My stash is devoid of any knits, so I was required to purchase fabric for this and I chose a bamboo spandex blend, which feels lovely.  Unfortunately, I was a little slow on the fabric purchasing and couldn't keep up with Megan's sewalong, but it is a quick one to make it was pretty easy to flick through her posts.  I did learn a few tricks from her blog though, particularly the curved little pocket, hemmimg by ironing up first (I never used to do that) and her way of binding the neckband so the stitching is hidden.  Ahh the neckband.  I realised after I overlocked the neckband in that I did it on the wrong bloody side!  Sigh.  I considered just leaving it but as the bound neckline allows wider fabric width it just looked wrong.  So, what could have been a quick make ended up including about 30 minutes or more of unpicking 4 threads of overlocking.  The pain!  But as per usual, it is always worth fixing a mistake you know will annoy you everytime you put it on.

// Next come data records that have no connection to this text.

theorem zero_answers :
    let o := aIssue op p i s (tileBody AEnv.zeroChecks)
    (fmtReserved w = none → e.TileAccepted o w true 0) ∧
    (∀ b, fmtReserved w = some b → o = .next (e.trap .tafmt (BitVec.ofNat 64 b))) := by
  have hb := tileBody_passes AEnv.zeroChecks hroom hc hf
  refine ⟨fun h => enqueue_accepted hr (hb.trans ?_), fun b h => aTraps_of_trap hr (hb.trans ?_)⟩ <;> rw [AEnv.zeroChecks, h]

theorem run_answers :
    let o := aIssue op p i s (tileBody AEnv.runChecks)
    let ta := (e.s.core e.g.core).ta
    let block := BitVec.ofNat 512 (e.s.spNat e.g e.s1.toNat 64)
    (e.s1.toNat % 64 ≠ 0 → o = .next (e.trap .align e.s1)) ∧
    (e.s1.toNat % 64 = 0 → e.g.spPlace e.s1.toNat 64 = none → o = .next (e.trap .prot e.s1)) ∧
    (e.s1.toNat % 64 = 0 → e.g.spPlace e.s1.toNat 64 ≠ none →
      (∀ b, fmtReserved w = some b → o = .next (e.trap .tafmt (BitVec.ofNat 64 b))) ∧
      (fmtReserved w = none → ta.epset = true → bit w 16 ≠ ta.eprs → o = .next (e.trap .tafmt 16)) ∧
      (fmtReserved w = none → (ta.epset = true → bit w 16 = ta.eprs) →
        (∀ b, blkBad w block = some b → o = .next (e.trap .tafmt (BitVec.ofNat 64 (0x100 + b)))) ∧
        (blkBad w block = none → blkWBase block % 5 ≠ 0 → o = .next (e.trap .descalign (BitVec.ofNat 64 (blkWBase block)))) ∧
        (blkBad w block = none → blkWBase block % 5 = 0 →
          ((∃ a, Misaligned w block a) → ∃ a, Misaligned w block a ∧ o = .next (e.trapFree .align a)) ∧
          ((∀ a, ¬ Misaligned w block a) →
            ((∃ r ∈ runRanges w block, e.g.outside r ≠ none) →
              ∃ r ∈ runRanges w block, ∃ a, e.g.outside r = some a ∧ o = .next (e.trapFree .prot a)) ∧
            ((∀ r ∈ runRanges w block, e.g.outside r = none) → e.TileAccepted o w false block))))) := by
  intro o ta block
  have hb := tileBody_passes AEnv.runChecks hroom hc hf
  have traps {c : Cause} {v : DWord} (h : e.runChecks w = .trap c v) : o = .next (e.trap c v) := aTraps_of_trap hr (hb.trans h)
  refine ⟨fun ha => traps (runChecks_misaligned ha), fun ha hp => traps (runChecks_outside ha hp), fun ha hp =>
    ⟨fun b h => traps (runChecks_reserved ha hp h), fun hw h hne => traps (runChecks_epoch ha hp hw h hne), fun hw hep =>
    ⟨fun b h => traps (runChecks_block ha hp hw (epoch_kept hep) rfl h),
    fun hbad h => traps (runChecks_weights ha hp hw (epoch_kept hep) rfl hbad h),
    fun hbad h5 => ⟨fun ⟨a, h⟩ => ?misaligned, fun hal => ?aligned⟩⟩⟩⟩
  case misaligned =>
    obtain ⟨x, xs, hm⟩ := List.exists_cons_of_ne_nil (List.ne_nil_of_mem (mem_runMisaligned.2 h))
    obtain ⟨a, ha', ho⟩ := aTraps_among hr (hb.trans (runChecks_align ha hp hw (epoch_kept hep) rfl hbad h5 hm))
    exact ⟨a, mem_runMisaligned.1 (hm ▸ ha'), ho⟩
  case aligned =>
    have hm : runMisaligned w block = [] := List.eq_nil_iff_forall_not_mem.2 fun a h => hal a (mem_runMisaligned.1 h)
    refine ⟨fun ⟨r, hmem, hout⟩ => ?_, fun hin => ?_⟩
    · obtain ⟨a, ha'⟩ := Option.ne_none_iff_exists'.1 hout
      obtain ⟨x, xs, hx⟩ := List.exists_cons_of_ne_nil (List.ne_nil_of_mem (List.mem_filterMap.2 ⟨r, hmem, ha'⟩))
      obtain ⟨a, ha', ho⟩ := aTraps_among hr (hb.trans (runChecks_prot ha hp hw (epoch_kept hep) rfl hbad h5 hm hx))
      rw [← hx] at ha'
      obtain ⟨r, hmem, hra⟩ := List.mem_filterMap.1 ha'
      exact ⟨r, hmem, a, hra, ho⟩
    · have hx : (runRanges w block).filterMap e.g.outside = [] := List.filterMap_eq_nil_iff.2 hin
      exact enqueue_accepted hr (hb.trans (runChecks_pass ha hp hw (epoch_kept hep) rfl hbad h5 hm hx))

end
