-- ==== Sys2Proof/Machine/Ops.lean ====
section
/-! DEFINITION. The named operations over registers and memory, and the taking of a fault
(spec/10_state.md, 60_exceptions.md R206). -/

namespace Sys2Proof.Machine

namespace State

/-- `A <- v` (00_scope.md R8). -/
def setA (s : State) (v : Byte) : State := { s with a := v }

/-- `X <- v` (R8). -/
def setX (s : State) (v : Byte) : State := { s with x := v }

/-- `Y <- v` (R8). -/
def setY (s : State) (v : Byte) : State := { s with y := v }

/-- `P <- v` (R8). -/
def setP (s : State) (v : Byte) : State := { s with p := v }

/-- `PC <- t` (R8). -/
def setPc (s : State) (t : Addr) : State := { s with pc := t }

/-- The run state entered (10_state.md R35). -/
def setRun (s : State) (r : RunState) : State := { s with run := r }

/-- The memory replaced by another; only the two operations below and the host's load use it. -/
def setMem (s : State) (m : Memory) : State := { s with mem := m }

/-- `MemRead(a, 1)` (20_memory.md R41). -/
def readByte (s : State) (a : Addr) : Byte := s.mem.read a

/-- `MemWrite(a, 1, v)` (20_memory.md R42). -/
def writeByte (s : State) (a : Addr) (v : Byte) : State := s.setMem (s.mem.write a v)

/-- The PC advanced by `n` bytes, wrapping at 0xFFFF (10_state.md R26). -/
def advancePc (s : State) (n : Nat) : State := s.setPc (s.pc + BitVec.ofNat 16 n)

/-- `halt` (00_scope.md R9, 44_brk.md R180). -/
def halt (s : State) : State := s.setRun .halted

/-- Taking a fault (60_exceptions.md R206): no register and no byte of memory changes, nothing is saved, no vector is
read; the run state records the kind, the opcode and the opcode's address. Applied to the state BEFORE the step, whose
PC is pc0, so that the fetch's PC advance is undone (41_execution_step.md R104; log 5).
There is no return from a fault but the host's reset (R207). -/
def raise (s : State) (kind : FaultKind) (op : Byte) : State := s.setRun (.faulted kind op s.pc)

end State

end Sys2Proof.Machine
end

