-- ==== Sys2Proof/Machine/Shift.lean ====
section
/-! DEFINITION. ROL and ROR (spec/43_addressed.md R142, R143, R159 to R166), run after the opcode fetch, so that
PC is at the first operand byte. -/

namespace Sys2Proof.Machine

/-- The byte ROL gives A: shifted left, bit 0 clear, bit 7 lost (R142; log 8). -/
def rolByte (m : Byte) : Byte := m <<< 1

/-- The byte ROR gives A: shifted right, bit 7 clear, bit 0 lost (R143; log 8). -/
def rorByte (m : Byte) : Byte := m >>> 1

/-- `Execute(ROL, ea)` on the byte `m` at the effective address (R142), and the PC sequencing of the mode. -/
def State.rotateLeft (s : State) (m : Byte) (mode : Mode) : State := (s.resultA (rolByte m)).finish mode

/-- `Execute(ROR, ea)` on the byte `m` at the effective address (R143), and the PC sequencing of the mode. -/
def State.rotateRight (s : State) (m : Byte) (mode : Mode) : State := (s.resultA (rorByte m)).finish mode

/-- ROL ZeroPage (R159). -/
def execRolZp (b : Byte) (s : State) : Host.Outcome State Fault Refusal :=
  .next (s.rotateLeft (s.readByte (eaZeroPage b)) .zeroPage)

/-- ROL ZeroPage,X (R160). -/
def execRolZpX (b : Byte) (s : State) : Host.Outcome State Fault Refusal :=
  .next (s.rotateLeft (s.readByte (eaZeroPageX b s)) .zeroPageX)

/-- ROL Absolute (R161). -/
def execRolAbs (w : Addr) (s : State) : Host.Outcome State Fault Refusal :=
  .next (s.rotateLeft (s.readByte (eaAbsolute w)) .absolute)

/-- ROL Absolute,X (R162). -/
def execRolAbsX (w : Addr) (s : State) : Host.Outcome State Fault Refusal :=
  .next (s.rotateLeft (s.readByte (eaAbsoluteX w s)) .absoluteX)

/-- ROR ZeroPage (R163). -/
def execRorZp (b : Byte) (s : State) : Host.Outcome State Fault Refusal :=
  .next (s.rotateRight (s.readByte (eaZeroPage b)) .zeroPage)

/-- ROR ZeroPage,X (R164). -/
def execRorZpX (b : Byte) (s : State) : Host.Outcome State Fault Refusal :=
  .next (s.rotateRight (s.readByte (eaZeroPageX b s)) .zeroPageX)

/-- ROR Absolute (R165). -/
def execRorAbs (w : Addr) (s : State) : Host.Outcome State Fault Refusal :=
  .next (s.rotateRight (s.readByte (eaAbsolute w)) .absolute)

/-- ROR Absolute,X (R166). -/
def execRorAbsX (w : Addr) (s : State) : Host.Outcome State Fault Refusal :=
  .next (s.rotateRight (s.readByte (eaAbsoluteX w s)) .absoluteX)

end Sys2Proof.Machine
end

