-- ==== Sys2Proof/Laws/Step.lean ====
section
/-! SUPPORT. What a step can do, said once. -/

namespace Sys2Proof.Machine

/-- The bytes a step fetches. -/
theorem instrBytes_eq (s : State) :
    s.instrBytes = [s.mem.read s.pc, s.mem.read (s.pc + 1), s.mem.read (s.pc + 1 + 1)] := rfl

/-- What the three bytes of a fetch decode to: an opcode without a row is rejected as unimplemented, and an opcode with
one is read with its operand. -/
theorem decode_instrBytes (s : State) :
    (decodeOpcode (s.readByte s.pc) = none ∧
      decode s.instrBytes = .reject (.unimplementedOpcode (s.readByte s.pc))) ∨
    ∃ h m o rest i, decodeOpcode (s.readByte s.pc) = some (h, m) ∧
      takeOperand m.format [s.mem.read (s.pc + 1), s.mem.read (s.pc + 1 + 1)] = some (o, rest) ∧
      RawInstr.toInstr ⟨h, m, o⟩ = some i ∧ decode s.instrBytes = .instr i rest := by
  cases e : decodeOpcode (s.readByte s.pc) with
  | none => exact .inl ⟨rfl, decode_cons_none _ e⟩
  | some d =>
    obtain ⟨h, m⟩ := d
    rcases decode_of_row [s.mem.read (s.pc + 1), s.mem.read (s.pc + 1 + 1)] e with ⟨ht, -⟩ | ⟨o, rest, i, ht, hi, hd⟩
    · have two := takeOperand_two m.format (s.mem.read (s.pc + 1)) (s.mem.read (s.pc + 1 + 1))
      rw [ht] at two
      cases two
    · exact .inr ⟨h, m, o, rest, i, rfl, ht, hi, hd⟩

/-- A running core over bytes that decode to an instruction runs it. -/
theorem step_of_decode {s : State} {i : Instr} {rest : List Byte} (hr : s.run = .running)
    (hd : decode s.instrBytes = .instr i rest) : step s = exec i s.pastOpcode := by
  simp [step, fetch, hr, hd, ofDecoded]

/-- A running core over an opcode without a row raises UnimplementedOpcode. -/
theorem step_of_unimplemented {s : State} (hr : s.run = .running) (hd : decodeOpcode (s.readByte s.pc) = none) :
    step s = .next (s.raise .unimplementedOpcode (s.readByte s.pc)) := by
  have : decode s.instrBytes = .reject (.unimplementedOpcode (s.readByte s.pc)) := decode_cons_none _ hd
  simp [step, fetch, hr, this, ofDecoded]

/-- Whatever a step answers with a next state: the core was running, and the step raised UnimplementedOpcode on an
opcode without a row, or ran the decoded instruction past its opcode. -/
theorem step_cases {s t : State} (h : step s = .next t) :
    s.run = .running ∧
    ((decodeOpcode (s.readByte s.pc) = none ∧ t = s.raise .unimplementedOpcode (s.readByte s.pc)) ∨
     ∃ i rest, decode s.instrBytes = .instr i rest ∧ exec i s.pastOpcode = .next t) := by
  cases hr : s.run with
  | halted => simp [step, fetch, hr] at h
  | faulted kind op pc => simp [step, fetch, hr] at h
  | running =>
    refine ⟨rfl, ?_⟩
    rcases decode_instrBytes s with ⟨hd, -⟩ | ⟨-, -, -, rest, i, -, -, -, hd⟩
    · rw [step_of_unimplemented hr hd] at h
      exact .inl ⟨hd, by injection h with h; exact h.symm⟩
    · exact .inr ⟨i, rest, hd, by rwa [step_of_decode hr hd] at h⟩

end Sys2Proof.Machine
end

Pattern: Megan Nielsen Briar
Fabric: grey bamboo spandex from SewCo Mt Gravatt.  $39/m ouch.
Alterations: none
Here's a Black Briar made from some merino bought last year from The Fabric Store, Brisbane, which I found after I bought the bamboo doh.  You can obviously see it is the longer version.  This is the kind of pattern you can whip up.  I wish I could say I whipped it up.  But with two little boys around there is not much whipping up of anything.  No, none of the mother hubbard style whipping either.  Maybe whipped cream. 
I'm not sure about the hi-lo hemline on this Black Briar, it looks kind of weird in this photo.  However, I do like the rest of the pattern particularly the neckline.  It's kind of a V but without the pesky dart at the centre front.  Now if you'll excuse me, after saying Black Briar so much I feel like watching some Jason Bourne.